#### EXCERPTED RECORDS ####

-- ==== Sys2Proof/Laws/KeptCommit.lean ====
section
/-!
SUPPORT. What the operations of Commit.lean keep.
-/
namespace Sys2Proof.Machine

theorem allPages_in {p : Nat} (h : p ∈ allPages) : ∃ i, i < 28 ∧ pgIn i p 0x1000 := by
  unfold allPages at h
  simp only [List.mem_flatten, List.mem_map] at h
  obtain ⟨l, ⟨e, he, rfl⟩, hp⟩ := h
  obtain ⟨k, hk, rfl⟩ := List.mem_map.mp hp
  have hk := List.mem_range.mp hk
  have hw : ∀ e ∈ pageMap, ∃ i < 28, spanLo i ≤ e.1 ∧ e.1 + e.2.1 * 0x1000 ≤ spanHi i := by decide
  obtain ⟨i, hi, h1, h2⟩ := hw e he
  exact ⟨i, hi, by omega, by omega, by omega⟩

theorem commitPages_all {s : State} {cm : Commit} {p : Nat} (h : p ∈ s.commitPages cm) : p ∈ allPages := by
  unfold State.commitPages at h
  split at h
  · exact (List.mem_filter.mp h).1
  · exact h

theorem endPages_all {s : State} {cm : Commit} {p : Nat} (h : p ∈ if cm.origin = 0 then s.commitPages cm else []) :
    p ∈ allPages := by
  split at h
  · exact commitPages_all h
  · cases h

theorem page_bit {m i : Nat} (hm : 0xfffffff &&& m = 0xfffffff) (hi : i < 28) : m.testBit i = true := by
  have h := congrArg (fun x => x.testBit i) hm
  have h28 : ∀ i < 28, Nat.testBit 0xfffffff i = true := by decide
  simp only [Nat.testBit_and, h28 i hi, Bool.true_and] at h
  exact h

theorem keeps_setReg_pages {m : Nat} {r s : State} {p o : Nat} {v : Word} (hm : 0xfffffff &&& m = 0xfffffff)
    (hp : p ∈ allPages) (ho : o < 0x1000) (h : Keeps m r s) : Keeps m r (s.setReg (p + o) v) := by
  obtain ⟨i, hi, hg⟩ := allPages_in hp
  exact keeps_setReg_in i (page_bit hm hi) (in_pg hg ho) h

theorem keeps_setFld_pages {m : Nat} {r s : State} {p : Nat} {f : Fld} {v j : Nat} (hm : 0xfffffff &&& m = 0xfffffff)
    (hp : p ∈ allPages) (ho : f.off + j * f.stride < 0x1000) (h : Keeps m r s) : Keeps m r (s.setFld p f v j) := by
  obtain ⟨i, hi, hg⟩ := allPages_in hp
  exact keeps_setFld_in i (page_bit hm hi) (in_pg2 hg ho) h

theorem kept_markLate (s : State) (cm : Commit) : Keeps 0x10fffffff s (State.markLate s cm) := by
  unfold State.markLate
  try dsimp only
  repeat' (first
    | with_reducible exact Keeps.refl _
    | with_reducible apply keeps_setFld_pages (by decide) (by first | exact commitPages_all (by assumption) | exact endPages_all (by assumption)) (by decide)
    | with_reducible apply keeps_setFld_ge 32 (by decide) (by decide) (by with_unfolding_all exact ge_32 _ _)
    | with_reducible apply keeps_inc_in 16 (by decide) (by unfold inSpan; first | decide | (split <;> decide) | ((first | unfold driveFld | unfold errFld); split <;> decide))
    | with_reducible apply keeps_setCond_in 16 (by decide) (by unfold inSpan; first | decide | (split <;> decide) | ((first | unfold driveFld | unfold errFld); split <;> decide))
    | with_reducible apply keeps_each_mem
    | with_reducible apply keeps_when_on
    | with_reducible apply keeps_ite
    | (intro _)
    | split)

theorem kept_commitGo (s : State) (seat page : Nat) : Keeps 0x8000200143890fffffff s (State.commitGo s seat page) := by
  unfold State.commitGo
  try dsimp only
  repeat' (first
    | with_reducible exact Keeps.refl _
    | with_reducible apply keeps_setFld_pages (by decide) (by first | exact commitPages_all (by assumption) | exact endPages_all (by assumption)) (by decide)
    | with_reducible apply keeps_setFld_ge 32 (by decide) (by decide) (by with_unfolding_all exact ge_32 _ _)
    | with_reducible apply keeps_each_mem
    | with_reducible apply keeps_when_on
    | with_reducible apply Keeps.via (kept_markLate ..) (by decide)
    | with_reducible apply Keeps.via (kept_setCyc ..) (by decide)
    | with_reducible apply Keeps.via (kept_settle ..) (by decide)
    | with_reducible apply keeps_ite
    | (intro _)
    | split)

theorem kept_endGo (s : State) (cm : Commit) : Keeps 0x10fffffff s (State.endGo s cm) := by
  unfold State.endGo
  try dsimp only
  repeat' (first
    | with_reducible exact Keeps.refl _
    | with_reducible apply keeps_setFld_pages (by decide) (by first | exact commitPages_all (by assumption) | exact endPages_all (by assumption)) (by decide)
    | with_reducible apply keeps_setFld_ge 32 (by decide) (by decide) (by with_unfolding_all exact ge_32 _ _)
    | with_reducible apply keeps_each_mem
    | with_reducible apply keeps_when_on
    | with_reducible apply keeps_ite
    | (intro _)
    | split)

theorem kept_cancelGo (s : State) (seat group : Nat) : Keeps 0x40010fffffff s (State.cancelGo s seat group) := by
  unfold State.cancelGo
  try dsimp only
  repeat' (first
    | with_reducible exact Keeps.refl _
    | with_reducible apply Keeps.via (kept_setCyc ..) (by decide)
    | with_reducible apply Keeps.via (kept_endGo ..) (by decide)
    | with_reducible apply keeps_ite
    | (intro _)
    | split)

theorem kept_queueAll (s : State) (origin : Nat) (words : Sparse Word) : Keeps 0x400000000000 s (State.queueAll s origin words) := by
  unfold State.queueAll
  try dsimp only
  repeat' (first
    | with_reducible exact Keeps.refl _
    | with_reducible apply Keeps.via (kept_setCyc ..) (by decide)
    | with_reducible apply keeps_ite
    | (intro _)
    | split)

theorem kept_queueInitial (s : State) : Keeps 0x600000000000 s (State.queueInitial s) := by
  unfold State.queueInitial
  try dsimp only
  repeat' (first
    | with_reducible exact Keeps.refl _
    | with_reducible apply Keeps.via (kept_queueAll ..) (by decide)
    | with_reducible apply keeps_ite
    | (intro _)
    | split
    | with_reducible apply keeps_with_pow (by decide))

theorem kept_admObjects (s : State) (pages : List Nat) (f : Option Fail) : Keeps 0x88000 s (State.admObjects s pages f) := by
  unfold State.admObjects
  try dsimp only
  repeat' (first
    | with_reducible exact Keeps.refl _
    | with_reducible apply keeps_setFld_in 15 (by decide) (by unfold inSpan; first | decide | (split <;> decide) | ((first | unfold driveFld | unfold errFld); split <;> decide))
    | with_reducible apply keeps_setFld_in 19 (by decide) (by unfold inSpan; first | decide | (split <;> decide) | ((first | unfold driveFld | unfold errFld); split <;> decide))
    | with_reducible apply keeps_when_on
    | with_reducible apply keeps_ite
    | (intro _)
    | split)

theorem kept_admTotals (s : State) (cm : Commit) (code : Nat) : Keeps 0x10000 s (State.admTotals s cm code) := by
  unfold State.admTotals
  try dsimp only
  repeat' (first
    | with_reducible exact Keeps.refl _
    | with_reducible apply keeps_setFld_in 16 (by decide) (by unfold inSpan; first | decide | (split <;> decide) | ((first | unfold driveFld | unfold errFld); split <;> decide))
    | with_reducible apply keeps_inc_in 16 (by decide) (by unfold inSpan; first | decide | (split <;> decide) | ((first | unfold driveFld | unfold errFld); split <;> decide))
    | with_reducible apply keeps_ite
    | (intro _)
    | split)

theorem kept_publish (s : State) (cm : Commit) (f : Option Fail) : Keeps 0x8000003890fffffff s (State.publish s cm f) := by
  unfold State.publish
  try dsimp only
  repeat' (first
    | with_reducible exact Keeps.refl _
    | with_reducible apply keeps_setReg_pages (by decide) (by first | exact commitPages_all (by assumption) | exact endPages_all (by assumption)) (by decide)
    | with_reducible apply keeps_setFld_ge 32 (by decide) (by decide) (by with_unfolding_all exact ge_32 _ _)
    | with_reducible apply keeps_setCond_in 16 (by decide) (by unfold inSpan; first | decide | (split <;> decide) | ((first | unfold driveFld | unfold errFld); split <;> decide))
    | with_reducible apply keeps_each_mem
    | with_reducible apply Keeps.via (kept_admObjects ..) (by decide)
    | with_reducible apply Keeps.via (kept_admTotals ..) (by decide)
    | with_reducible apply keeps_when_on
    | with_reducible apply Keeps.via (kept_endGo ..) (by decide)
    | with_reducible apply Keeps.via (kept_playoutAdmitted ..) (by decide)
    | with_reducible apply keeps_ite
    | (intro _)
    | split)

theorem kept_schedSend (s : State) (old : Sparse Word) : Keeps 0x800000000400800400000 s (State.schedSend s old) := by
  unfold State.schedSend
  try dsimp only
  repeat' (first
    | with_reducible exact Keeps.refl _
    | with_reducible apply Keeps.via (kept_setCyc ..) (by decide)
    | with_reducible apply keeps_each_on
    | with_reducible apply Keeps.via (kept_askSched ..) (by decide)
    | with_reducible apply Keeps.via (kept_flushBroadcasts ..) (by decide)
    | with_reducible apply keeps_ite
    | (intro _)
    | split)

theorem kept_freshRefs (s : State) (cm : Commit) : Keeps 0x40000000000 s (State.freshRefs s cm) := by
  unfold State.freshRefs
  try dsimp only
  repeat' (first
    | with_reducible exact Keeps.refl _
    | with_reducible apply keeps_ite
    | (intro _)
    | split
    | with_reducible apply keeps_with_stale (by decide))

theorem kept_admitOne (s : State) (cm : Commit) : Keeps 0x80008000047890fffffff s (State.admitOne s cm) := by
  unfold State.admitOne
  try dsimp only
  repeat' (first
    | with_reducible exact Keeps.refl _
    | with_reducible apply Keeps.via (kept_setCyc ..) (by decide)
    | with_reducible apply Keeps.via (kept_freshRefs ..) (by decide)
    | with_reducible apply Keeps.via (kept_publish ..) (by decide)
    | with_reducible apply Keeps.via (kept_schedSend ..) (by decide)
    | with_reducible apply keeps_ite
    | (intro _)
    | split)

theorem kept_overtaken (s : State) (lo land : Nat) : Keeps 0x40010fffffff s (State.overtaken s lo land) := by
  unfold State.overtaken
  try dsimp only
  repeat' (first
    | with_reducible exact Keeps.refl _
    | with_reducible apply Keeps.via (kept_setCyc ..) (by decide)
    | with_reducible apply keeps_each_on
    | with_reducible apply Keeps.via (kept_markLate ..) (by decide)
    | with_reducible apply keeps_ite
    | (intro _)
    | split)

theorem kept_beginBridge (s : State) (plan : (Nat × Nat) × Nat) (sameGrid : Bool) : Keeps 0x40010fffffff s (State.beginBridge s plan sameGrid) := by
  unfold State.beginBridge
  try dsimp only
  repeat' (first
    | with_reducible exact Keeps.refl _
    | with_reducible apply keeps_inc_in 16 (by decide) (by unfold inSpan; first | decide | (split <;> decide) | ((first | unfold driveFld | unfold errFld); split <;> decide))
    | with_reducible apply keeps_setCond_in 16 (by decide) (by unfold inSpan; first | decide | (split <;> decide) | ((first | unfold driveFld | unfold errFld); split <;> decide))
    | with_reducible apply Keeps.via (kept_setCyc ..) (by decide)
    | with_reducible apply Keeps.via (kept_overtaken ..) (by decide)
    | with_reducible apply keeps_ite
    | (intro _)
    | split)

theorem kept_retime (s : State) (gridWas : Grid) (guardWas : Nat) : Keeps 0x40010fffffff s (State.retime s gridWas guardWas) := by
  unfold State.retime
  try dsimp only
  repeat' (first
    | with_reducible exact Keeps.refl _
    | with_reducible apply Keeps.via (kept_setCyc ..) (by decide)
    | with_reducible apply keeps_when_on
    | with_reducible apply Keeps.via (kept_beginBridge ..) (by decide)
    | with_reducible apply keeps_ite
    | (intro _)
    | split)

theorem kept_closeWindow (s : State) : Keeps 0x88008200147890fffffff s (State.closeWindow s) := by
  unfold State.closeWindow
  try dsimp only
  repeat' (first
    | with_reducible exact Keeps.refl _
    | with_reducible apply Keeps.via (kept_setCyc ..) (by decide)
    | with_reducible apply Keeps.via (kept_stepAtWindow ..) (by decide)
    | with_reducible apply keeps_each_on
    | with_reducible apply Keeps.via (kept_admitOne ..) (by decide)
    | with_reducible apply keeps_when_on
    | with_reducible apply Keeps.via (kept_retime ..) (by decide)
    | with_reducible apply Keeps.via (kept_settle ..) (by decide)
    | with_reducible apply keeps_ite
    | (intro _)
    | split)

theorem kept_execCommitWindow (s : State) (t : State) (h : execCommitWindow s = .next t) : Keeps 0x88008200147890fffffff s t := by
  unfold execCommitWindow at h
  cases h
  try dsimp only
  repeat' (first
    | with_reducible exact Keeps.refl _
    | with_reducible apply Keeps.via (kept_closeWindow ..) (by decide)
    | with_reducible apply keeps_ite
    | (intro _)
    | split)

end Sys2Proof.Machine
end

####

TASK STATEMENT: Reproduce, please, the lines of the material from its first line down to the line containing "unfold allPages at h", keeping both ends and nothing beyond them.

EXERCISE SOLUTION:
-- ==== Sys2Proof/Laws/KeptCommit.lean ====
section
/-!
SUPPORT. What the operations of Commit.lean keep.
-/
namespace Sys2Proof.Machine

theorem allPages_in {p : Nat} (h : p ∈ allPages) : ∃ i, i < 28 ∧ pgIn i p 0x1000 := by
  unfold allPages at h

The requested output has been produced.